Reviewed onSaturday December 5 (photo by Ashley Mar)
OK, Manning Bar, let’s set one thing straight – having an 11-hour gig with no passouts is utterly absurd. A lot of people either couldn’t return to, or were completely turned off, an incredible day of live music. Sort your shit out.
Bird’s Robe Collective celebrated its fifth anniversary in style with a mega lineup of its local talent, in what later became known as Mikefest 2015 in honour of BRC founder Mike Solo. In fact, Solo was a point of obsession for all involved, a near-messianic figure who earned numerous song dedications.

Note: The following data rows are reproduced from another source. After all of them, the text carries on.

-- ==== Sys2Proof/Machine/FiltersAndClock.lean ====
section
/-! DEFINITION. The meanings of the filter unit's events (Chapter 9), of the clock's (Chapter 10) and of the blink. -/

namespace Sys2Proof.Machine

/-- The end of an accounting minute (R153), while its timer runs. -/
def takeAccountingMinute (s : State) : State := if s.filters.minuteTimer.isSome then settle (accountMinute s) else s

/-- ACCOUNTING_MINUTE (R153). -/
def execAccountingMinute (s : State) : Result := live s takeAccountingMinute

/-- Whether the running minute of a filter still qualifies. -/
def minuteKept (s : State) : Side → Bool
  | .supply => s.filters.supplyMinute
  | .extract => s.filters.extractMinute

/-- The learning minute that reaches 1440, by itself (R155): the minute that learns does not count in the hour (R156), so
its mark is cleared. -/
def takeReferenceLearnt (side : Side) (s : State) : State :=
  let f := filterOf s side
  let fan := fanOf s side
  if f.reference.isNone && f.learnMinutes = 1439 && minuteQualifies (minuteKept s side) fan then
    let s1 := setFilter s side (f.learn (minuteRatio fan))
    settle (formStates (match side with
      | .supply => { s1 with filters := { s1.filters with supplyMinute := false } }
      | .extract => { s1 with filters := { s1.filters with extractMinute := false } }))
  else s

/-- REFERENCE_LEARNT (R155). -/
def execReferenceLearnt (filter : Side) (s : State) : Result := live s (takeReferenceLearnt filter)

/-- The hour mark by itself (R156): the sixtieth minute of the hour. -/
def takeHourMark (s : State) : State := if 59 ≤ s.filters.minuteCount then settle (closeHours s) else s

/-- HOUR_MARK (R156). -/
def execHourMark (s : State) : Result := live s takeHourMark

/-- The end of a trim period by itself (R161): the fifteenth minute of the period. -/
def takeTrimPeriodEnd (s : State) : State := if 14 ≤ s.filters.period then settle (endPeriod s) else s

/-- TRIM_PERIOD_END (R161). -/
def execTrimPeriodEnd (s : State) : Result := live s takeTrimPeriodEnd

/-- NV_WRITE_ENDS (R163). -/
def execNvWriteEnds (s : State) : Result := live s endWrite

/-- The filter request that waited for the restore is answered (R159, R185). -/
def answerDeferred (s : State) : State :=
  match s.panel.reply with
  | .none => s
  | .sending _ => s
  | .deferred (.ack filter) => answerAck filter s
  | .deferred (.reset filter) => answerReset filter s

/-- The restore (R164): once in a start, when no write is in flight or queued. -/
def takeRestore (s : State) : State :=
  if !s.filters.restored && s.filters.save = .idle then answerDeferred (settle (restoreRecord s)) else s

/-- NV_RESTORE (R164). -/
def execNvRestore (s : State) : Result := live s takeRestore

/-- The running clock's entry into a minute (R166, R172): taken when the oscillator's next advance enters one. After a step or
an accepted TIME_SET the sub-second count stands at 32 or 0, so that a running entry taken behind the change does not happen
(R173; log 14). -/
def takeMinuteEntered (s : State) : State := if minuteDue s then settle (enterMinute s) else s

/-- MINUTE_ENTERED (R166, R172, R173). -/
def execMinuteEntered (s : State) : Result := live s takeMinuteEntered

/-- SLEW_SECOND (R169). -/
def execSlewSecond (s : State) : Result := live s (fun s => settle (slewOnce s))

/-- The blink half ends (R180). -/
def toggleBlink (s : State) : State :=
  if s.lamp.level = .blinking then
    { s with lamp := { s.lamp with on := !s.lamp.on, timer := some blinkTicks } }
  else s

/-- BLINK_TOGGLE (R180). -/
def execBlinkToggle (s : State) : Result := live s toggleBlink

end Sys2Proof.Machine
end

First to the plate was Mike Mills, AKA Toehider, performing an acoustic set despite a broken nail. His cuttingly honest lyrics seemed drawn too sharply in the chilled-out setting, but what a voice.

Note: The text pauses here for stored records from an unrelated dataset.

-- ==== Sys2Proof/Safety.lean ====
section
/-! DEFINITION. What a safe run is: no command stops the station, and the rules below hold in every state a step answers when
they hold before it. Each rule is what the manual says of the station at every moment. -/

namespace Sys2Proof.Machine

/-- A step that answers a state: no fault and no refusal. -/
def Answers (r : Result) : Prop := ∃ t, r = .next t

/-- A property that every step keeps. -/
def Kept (P : State → Prop) : Prop := ∀ s t, P s → step s = .next t → P t

/-! ### Fans (R68 to R77) -/

/-- The duty and the measured speed that a state of the fan allows (R69, R70), and the attempts it can be entered with (R74 to
R77). -/
def Fan.ruled (f : Fan) : Prop :=
  f.measured ≤ 4000 ∧
  match f.state with
  | .stopped => f.duty = 0 ∧ f.measured = 0 ∧ f.attempts < 5
  | .starting => f.duty = 128 ∧ f.attempts < 5
  | .running => 20 ≤ f.duty ∧ f.duty ≤ 255 ∧ f.attempts < 5
  | .stalled => f.duty = 0 ∧ f.measured = 0 ∧ f.attempts ≤ 5
  | .failed => f.duty = 0 ∧ f.measured = 0 ∧ f.attempts = 5

def fansRuled (s : State) : Prop := s.supplyFan.ruled ∧ s.extractFan.ruled

/-! ### Preheater and eligibility (R110, R135) -/

/-- The frost guard has been told the eligibility as it stands (R135). -/
def told (s : State) : Prop := s.own.eligible = eligibleNow s

/-- The preheater is on only in PREHEAT, with the supply fan RUNNING and the station eligible (R110). -/
def preheaterRuled (s : State) : Prop :=
  s.frost.preheater = true → s.frost.stage = .preheat ∧ s.supplyFan.state = .running ∧ eligibleNow s = true

/-! ### The riser and frost STOP (R66, R83, R106) -/

/-- The claim is the final extract target, never above the held cap, and the cap never above the demand; before the strap
latch there is no claim. -/
def claimRuled (s : State) : Prop :=
  s.stack.claim = s.plan.extract ∧ s.stack.claim ≤ s.stack.cap ∧ s.stack.cap ≤ s.stack.demand
    ∧ (s.join.straps = none → s.stack.claim = 0)

/-- The held cap is the one that R82 gives the held demand under the conditions as they stand (R83, R84, R87). -/
def capFormed (s : State) : Prop := s.stack.cap = capFor s s.stack.demand

/-- In frost STOP both targets and the claim are 0 and the humidity state is IDLE (R106). -/
def stopRuled (s : State) : Prop :=
  s.frost.stage = .stop → s.plan.supply = 0 ∧ s.plan.extract = 0 ∧ s.stack.claim = 0 ∧ s.humid.state = .idle

/-! ### The queue copy (R115) -/

/-- No two entries for one station; with sixteen numbers, no more than sixteen entries. -/
def queueRuled (s : State) : Prop := (s.queue.entries.map Entry.station).Nodup

/-- In SYNCED and UNSURE every entry is less than 240 serials back and the entries stand oldest first, those at the same
distance in the order of their numbers (R116, R131). -/
def orderRuled (s : State) : Prop :=
  s.queue.state ≠ .rebuild →
    (∀ e ∈ s.queue.entries, serialDistance s.queue.n e.serial < 240) ∧
    s.queue.entries.Pairwise (fun a b =>
      serialDistance s.queue.n b.serial < serialDistance s.queue.n a.serial ∨
      (serialDistance s.queue.n b.serial = serialDistance s.queue.n a.serial ∧ a.station ≤ b.station))

/-! ### The indicator (R180) -/

/-- The indicator is at the level its conditions ask for. -/
def lampRuled (s : State) : Prop := s.lamp.level = lampLevel s

/-! ### Ranges -/

/-- Terrace time and slew lie in their ranges (R165). -/
def clockRuled (s : State) : Prop :=
  s.clock.time < 604800 ∧ s.clock.sub < 64 ∧ -128 ≤ s.clock.slew ∧ s.clock.slew ≤ 128

/-- The terms in force, the panel set and the best heard set are usable (R48, R52, R53). -/
def termsRuled (s : State) : Prop :=
  s.join.terms.usable = true ∧ (∀ t, s.join.panelSet = some t → t.usable = true)
    ∧ (∀ b, s.join.best = some b → b.terms.usable = true)

/-- The line interface's counts lie in their ranges, the slot count of 64 slots of 2 bit times among them (R9, R13, R19,
R24). -/
def countsRuled (s : State) : Prop :=
  s.line.errors ≤ 31 ∧ s.line.collisions ≤ 255 ∧ s.line.tally.received ≤ 255 ∧ s.line.tally.mismatched ≤ 255
    ∧ (∀ t, s.line.slotTime = some t → t < 128)

/-- In STUCK the receiver forms no frames: it is not ready until the idle that ends STUCK (R7, R20, R42). -/
def receiverRuled (s : State) : Prop := s.line.condition = .stuck → s.line.receiverReady = false

/-- A channel: a reading in its range while it is VALID and only then, and its runs below the counts that end them (R177). -/
def Channel.ruled (low high : Int) (c : Channel) : Prop :=
  c.bad ≤ 2 ∧ c.good ≤ 1 ∧
  match c.state with
  | .starting => c.reading = none
  | .valid => ∃ v, c.reading = some v ∧ low ≤ v ∧ v ≤ high
  | .invalid => c.reading = none

def sensorsRuled (s : State) : Prop :=
  s.sensors.tO.ruled (-400) 850 ∧ s.sensors.tS.ruled (-400) 850 ∧ s.sensors.tE.ruled (-400) 850
    ∧ s.sensors.tX.ruled (-400) 850 ∧ s.sensors.hE.ruled 0 100

/-- The humidity monitor's accumulator, ring and minutes lie in their ranges (R139). -/
def humidRuled (s : State) : Prop :=
  s.humid.count ≤ 29 ∧ s.humid.sum ≤ 100 * s.humid.count ∧ s.humid.ring.length ≤ 10 ∧ (∀ a ∈ s.humid.ring, a ≤ 100)
    ∧ s.humid.boostMinutes ≤ 60 ∧ s.humid.restMinutes ≤ 30

/-- A peer record holds fields while it is PRESENT or STALE and only then, and is never older than two ticks (R34, R37). -/
def PeerRecord.ruled (r : PeerRecord) : Prop :=
  match r.presence with
  | .absent => r.age = 0 ∧ r.fields = none
  | .present => r.age ≤ 1 ∧ r.fields.isSome = true
  | .stale => r.age = 2 ∧ r.fields.isSome = true

def peersRuled (s : State) : Prop := ∀ j : Station, (s.peers.records.get j).ruled

end Sys2Proof.Machine
end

Dream Cities saw Solo take to the drums, and they wowed with jazz-influenced guitar licks and sample-heavy, dreamlike post-rock. Pirates brought the only brass instrument of the day, an amplified saxophone, along with the first evidence of BRC’s love for polyrhythm.

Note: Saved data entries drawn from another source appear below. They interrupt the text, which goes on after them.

/-- Every valid frame from a peer lowers E by one, to 0 at least, and ends DOUBT when E is back at 0 (R8, R19, R20).
A broken frame raises E by one, to 31 at most, and leaves the receiver not ready until the next idle; when E reaches the
threshold in CLEAR the condition becomes DOUBT, LINE_DOUBT is raised, and the pending TAKE and TEST are withdrawn, with the
TEST the test run cut short (R7, R17, R19, R20, R23). A change between CLEAR and DOUBT evaluates the stack share, so that its cap
is that of R82 under the new condition (R87, R89). The frame is broken by the first of a bad stop bit, an unknown kind, a bad length and a frame left short, each
where it is detected (R5, R7; the frame left short stands for the gap, log 27), or by the check mismatch of CheckByteRule; characters that break no frame change nothing, which
is the model's choice (log 2). -/
def Obligations.ErrorCountFollowsFrames : Prop :=
  (∀ (s : State) (j : Station) (c : Instr), s.power = .running → canReceive s = true → ownNumber s ≠ some j →
     frameFrom j c → ∃ t, exec c s = .next t ∧ t.line.errors = s.line.errors - 1 ∧
       t.line.condition = (if s.line.condition = .doubt ∧ s.line.errors ≤ 1 then .clear else s.line.condition) ∧
       (s.line.condition = .doubt → s.line.errors ≤ 1 → capFormed t) ∧
       t.line.collisions = s.line.collisions ∧ t.line.cause = s.line.cause ∧ t.power = s.power ∧ t.nv = s.nv ∧
       t.sensors = s.sensors ∧ t.panel = s.panel ∧ t.pending = s.pending) ∧
  (∀ (s : State) (chars : List CharLevels), s.power = .running → canReceive s = true →
     (receiveFault (receiveChars chars)).isSome = true →
     ∃ t, exec (.receiveError chars) s = .next t ∧ t.line.errors = min 31 (s.line.errors + 1) ∧
       t.line.receiverReady = false ∧ t.line.lastSender = s.line.lastSender ∧ t.line.tally = s.line.tally ∧
       (s.line.condition = .clear → s.join.terms.errorThreshold ≤ min 31 (s.line.errors + 1) →
         t.line.condition = .doubt ∧ raised .lineDoubt t = true ∧ t.out.take = false ∧ t.out.test = false ∧
         t.line.run = (if s.out.test then none else s.line.run) ∧ evaluatedAtLine s t) ∧
       (s.line.condition ≠ .clear ∨ min 31 (s.line.errors + 1) < s.join.terms.errorThreshold →
         t.line.condition = s.line.condition ∧ t.line.run = s.line.run) ∧
       t.peers = s.peers ∧ t.queue = s.queue ∧ t.clock = s.clock ∧ t.join = s.join) ∧
  (∀ (s : State) (chars : List CharLevels), s.power = .running → receiveFault (receiveChars chars) = none →
     exec (.receiveError chars) s = .next s) ∧
  faultsDetected

/-- What a usable STATUS brings in the blocks that take it after its record (R55, R84, R85, R87, R152, R157, R158, R164). -/
def Sys2Proof.Machine.statusConsumed : Prop :=
  ∀ (s : State) (j : Station) (p : StatusBytes) (r : Report), s.power = .running → canReceive s = true →
    ownNumber s ≠ some j → decodeStatus p = some r →
    ∃ t, exec (.statusTaken j p) s = .next t ∧
      (s.join.membership = .joined → t.join = { s.join with skew := skewNow t }) ∧
      (s.join.membership ≠ .joined → t.join = s.join) ∧
      (s.join.membership = .joined → s.join.skew = false → skewNow t = true → raised .termsSkew t = true) ∧
      t.stack.cap = capFor t t.stack.demand ∧
      (∀ x, s.join.straps = some x → s.line.condition ≠ .doubt ∨ 1 < s.line.errors →
        (overLimitIn s t → raised .stackCut t = true ∧
          t.stack.backoff = (if s.stack.backoff = 0 then x.number.val + 1 else s.stack.backoff)) ∧
        (¬ overLimitIn s t → t.join.skew = s.join.skew → demandOf (classRow x.fanClass) s = s.stack.demand →
          t.stack.demand = s.stack.demand → t.stack.backoff = s.stack.backoff)) ∧
      (s.filters.restored = true → statesFormed s t) ∧
      (s.filters.restored = false → ∀ d : Side, filterOf t d = filterOf s d)

/-- A usable STATUS from a peer makes its record PRESENT with age 0 and the report's fields; an unusable one raises the count
of unusable reports, to 255 at most, and moves no record (R35, R36). The
time source is formed again: the lowest station held that is lower than the own number, if there is one (R167). A usable
STATUS makes a stack share evaluation, the over-limit check and then the cap (R84, R85, R87), in JOINED a skew evaluation with
TERMS_SKEW when skew is raised (R55), and once the restore has been made it forms the filter states, group due among them
(R152, R157, R158, R164). The order in which the blocks take it is the model's (log 33). What it does to the clock, and the
minute evaluation of a step, are said in SourceReportMovesTheClock. -/
def Obligations.StatusUpdatesTheRecord : Prop :=
  (∀ (s : State) (j : Station) (p : StatusBytes), s.power = .running → canReceive s = true → ownNumber s ≠ some j →
    (∀ r, decodeStatus p = some r → ∃ t, exec (.statusTaken j p) s = .next t ∧
      t.peers = { s.peers with records := s.peers.records.set j { presence := .present, age := 0, fields := some r } } ∧
      t.queue = s.queue.report s.join.terms j r ∧ t.clock.source = sourceNow t ∧ t.frost.tLim = s.frost.tLim ∧
      t.line.tally = s.line.tally) ∧
    (decodeStatus p = none → ∃ t, exec (.statusTaken j p) s = .next t ∧
      t.peers = { s.peers with unusable := min 255 (s.peers.unusable + 1) } ∧ t.queue = s.queue ∧ t.clock = s.clock ∧
      t.mode = s.mode ∧ t.join = s.join)) ∧
  (∀ (s : State) (own : Station), ownNumber s = some own →
    (∀ k : Station, sourceNow s = some k ↔
      k < own ∧ (s.peers.records.get k).presence ≠ .absent ∧ ∀ i < k, (s.peers.records.get i).presence = .absent) ∧
    (sourceNow s = none ↔ ∀ i < own, (s.peers.records.get i).presence = .absent)) ∧
  (∀ s : State, ownNumber s = none → sourceNow s = none) ∧ statusConsumed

Then suddenly – metal?! Yep, BRC has Mish on its roster, too, so blast beats made an appearance. The mix did them no favours and had them sounding pretty rough. All was forgiven as Captain Kickarse and The Awesomes stepped out and delivered organised chaos in a series of mental jams.
Solkyri brought the powerful performance they’re known for, inviting an enormous, swelling energy into the room. Dumbsaint diffused and balanced that energy with Pelican-style post-metal and tightly coordinated video work.
Anubis’ wandering prog left less of an impression, though their three-part harmonies were memorable. The room filled for Meniscus, described by another audience member as ‘sonic death’, which they lived up to by pounding us with a concrete wall of sound.
The floor was packed as Toehider returned with full band in tow (Solo once again gracing the kit) to deliver the most charismatic and potent rock’n’roll performance of the day. Their wild, vibrant rock gave way to the anarchic, carnivalesque metal of Troldhaugen, the dark horses of the set, who surprised with a metalcore cover of Nicki Minaj’s ‘Anaconda’.
A note of sobriety filled the crowd when we realised this would be Sleepmakeswaves guitarist Jonathan ‘Kid’ Khor’s last set with the boys, but it gave way to elation as they slammed through a grand selection of their overwhelming, euphoric instrumental rock, closing (of course) with ‘A Gaze Blank And Pitiless As The Sun’.
Long live prog, and long live Mikefest!